You didn't mention treatment with anticholinergics such as Artane (trihexiphenidyl) or benzodiazepines such as Klonopin (clonazepam). These are our first-line medical treatments. Baclofen, Zanaflex, and Dantrium are all useful for spasticity but we've found them not particularly helpful in dystonia.
You've had BoTox, which is the most effective (albeit temporary) treatment for dystonia in a limited distribution.
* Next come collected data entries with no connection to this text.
theorem witness_PartitionEvents_keys :
    ((asking 0x103 [0] memory (leBytes 32 9)).request 0x103 [0] (leBytes 32 (leNat [9])) = some 7 ∧
      (asking 0x103 [0]).badPart 0 = none ∧ ((asking 0x103 [0]).partition 0).ex = true ∧
      ((asking 0x103 [0]).partition 0).closing = none) ∧
    (asking 0x103 [7]).badPart 7 = some 5 ∧ (asking 0x103 [7] memory (leBytes 32 9)).request 0x103 [7] (leBytes 32 9) = some 7 ∧
    (closing 0x103 [0]).badPart 0 = some 1 ∧
    (let wrapped := List.replicate 72 (5 : Byte)
     (keyed 0x104 [0, 15] wrapped).request 0x104 [0, 15] wrapped = some 7 ∧ wrapped.length = 72 ∧
       ((keyed 0x104 [0, 15] wrapped).partition 0).transport ≠ 0 ∧
       (keyed 0x104 [0, 15] wrapped).request 0x104 [0, 15] (5 :: wrapped) = none) ∧
    (∀ c ∈ (keyed 0x104 [0, 15]).partCtrls 0, (keyed 0x104 [0, 15]).keyLive c.1 c.2 0 15 = false ∧
      (keyed 0x104 [0, 15]).revokes c.1 c.2 0 = false) ∧
    (∃ c ∈ (keyed 0x104 [0, 0]).partCtrls 0, (keyed 0x104 [0, 0]).keyLive c.1 c.2 0 0 = true) ∧
    ((keyed 0x105 [0, 15]).request 0x105 [0, 15] [] = some 7 ∧
      ((keyed 0x105 [0, 15]).partStacks 0).any (keyed 0x105 [0, 15]).rsBusy = false ∧
      ((keyed 0x105 [0, 15]).partStacks 0).any ((keyed 0x105 [0, 15]).setUreg 0 0x80008 1).rsBusy = true ∧
      ((keyed 0x105 [0, 15]).partCtrls 0).all (fun c => !(keyed 0x105 [0, 15]).revokes c.1 c.2 0) = true ∧
      ((revoking (keyed 0x105 [0, 15])).partCtrls 0).any (fun c => (revoking (keyed 0x105 [0, 15])).revokes c.1 c.2 0) =
        true) ∧
    memory.keyLive 0 0 0 15 = false ∧ memory.keyLive 0 0 0 0 = true ∧ (memory.partition 0).ex = true ∧ 15 % 16 ≠ 0 ∧
    16 % 16 = 0 ∧ memory.revokes 0 0 0 = false ∧ (revoking memory).revokes 0 0 0 = true := by decide +kernel

/-- The squad of `asking` stands at a comparator, in a machine whose clocks stand or not. -/
def stopped (op : Nat) (ws : List Nat) (halted : Bool) : State :=
  let s := asking op ws
  (s.setPart 1 { s.part 1 with stop := .hwBreak 0 }).setDbgctl 0 (if halted then 4 else 0)

/-- The request of event `e` waits, with no more arguments than it has. -/
def asked (e : Instr) : Bool :=
  let s := stopped (asks e).1 (asks e).2 false
  decide (s.request (asks e).1 (asks e).2 [] = some 7) && decide (s.badPart 0 = none)

theorem witness_DebugEvents_asked :
    asked (.hold 0 [5, 6]) = true ∧ asked (.breakset 0 3 1 9 true) = true ∧ asked (.breakset 0 4 1 9 true) = true ∧
    asked (.tickset 0 5 1 true) = true ∧ asked (.profring 0 0x1000 64) = true ∧ asked (.stoplist 0 1) = true ∧
    asked (.dbgContinue 0 1 none) = true ∧ asked (.dbgContinue 0 1 (some (0, 0, 0))) = true ∧
    asked (.dbgStep 0 1 0 0 0) = true ∧ asked (.stopctlArm 9) = true ∧ asked .stopctlStopnow = true ∧
    asked .stopctlRelease = true ∧ asked (.stopctlSteprel true) = true ∧
    memory.request 0x108 [] [] = none ∧ (asking 0x10D [8, 1]).badPart 8 = some 5 ∧
    (asking 0x10D [8, 1]).request 0x10D [8, 1] [] = some 7 := by decide +kernel

theorem witness_DebugEvents :
    ((stopped 0x10F [0, 1, 0, 0, 0, 1] false).findStopped 0 1 0 0 1).isNone = true ∧
    ((stopped 0x10F [0, 1, 0, 0, 0, 0] false).findStopped 0 1 0 0 0).map Prod.fst = some 1 ∧
    ((∀ e ∈ (asking 0x10F [0, 1, 1]).stoppedParts 0, e.2.launch ≠ 1) ∧
      ∃ e ∈ (stopped 0x10F [0, 1, 1] false).stoppedParts 0, e.2.launch = 1) ∧
    ((stopped 0x10E [] true).pkgStopped 0 = true ∧ ((stopped 0x10E [] true).dbgctl 0).getLsbD 4 = false ∧
      (stopped 0x10E [] false).pkgStopped 0 = false) ∧
    (let s := (memory.setDbgctl 0 1).setUreg 16 0xA2008 5
     (atTick 5 s).stopDue 0 = true ∧ (atTick 4 s).stopDue 0 = false) ∧
    (State.reset.anyPartition = false ∧ State.reset.zeroised = true ∧ memory.anyPartition = true ∧
      (State.reset.poke 0 1 1).zeroised = false) ∧
    (let s := (memory.setUreg 0 (dbgOff 0 0x308) 1).setUreg 0 (dbgOff 0 0x300) 5
     (atTick 5 s).matchDue 0 = true ∧ (atTick 4 s).matchDue 0 = false) ∧
    (let s : State := { memory with dbg := { memory.dbg with smp := Store.set [] [] 0 [leBytes 64 1] } }
     Store.get [] s.dbg.smp 0 = leBytes 64 1 :: [] ∧ (s.partition (fieldOf (leBytes 64 1) 23 1 % 8)).ring = none) := by
  decide +kernel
The tricky thing is to be sure that the BoTox is injected into the correct group of muscles. THe only way to know that is to have a BoTox expert examine you and devise a plan for which muscles to inject. For the neck, EMG guidance is less important than an understanding of the pattern of dystonia and therefore which muscles are activated abnormally. You may have had a suboptimal pattern of injection, or you may have not received an adequate dose (less likely, if the SCM received 150 units).
BoTox is used for spasticity, too. Any situation in which reducing force of muscle contraction could help, you can think of using BoTox. It's really pretty good stuff. I think you should be sure you see an experienced BoTox practitioner and get a second opinion regarding the pattern of injections.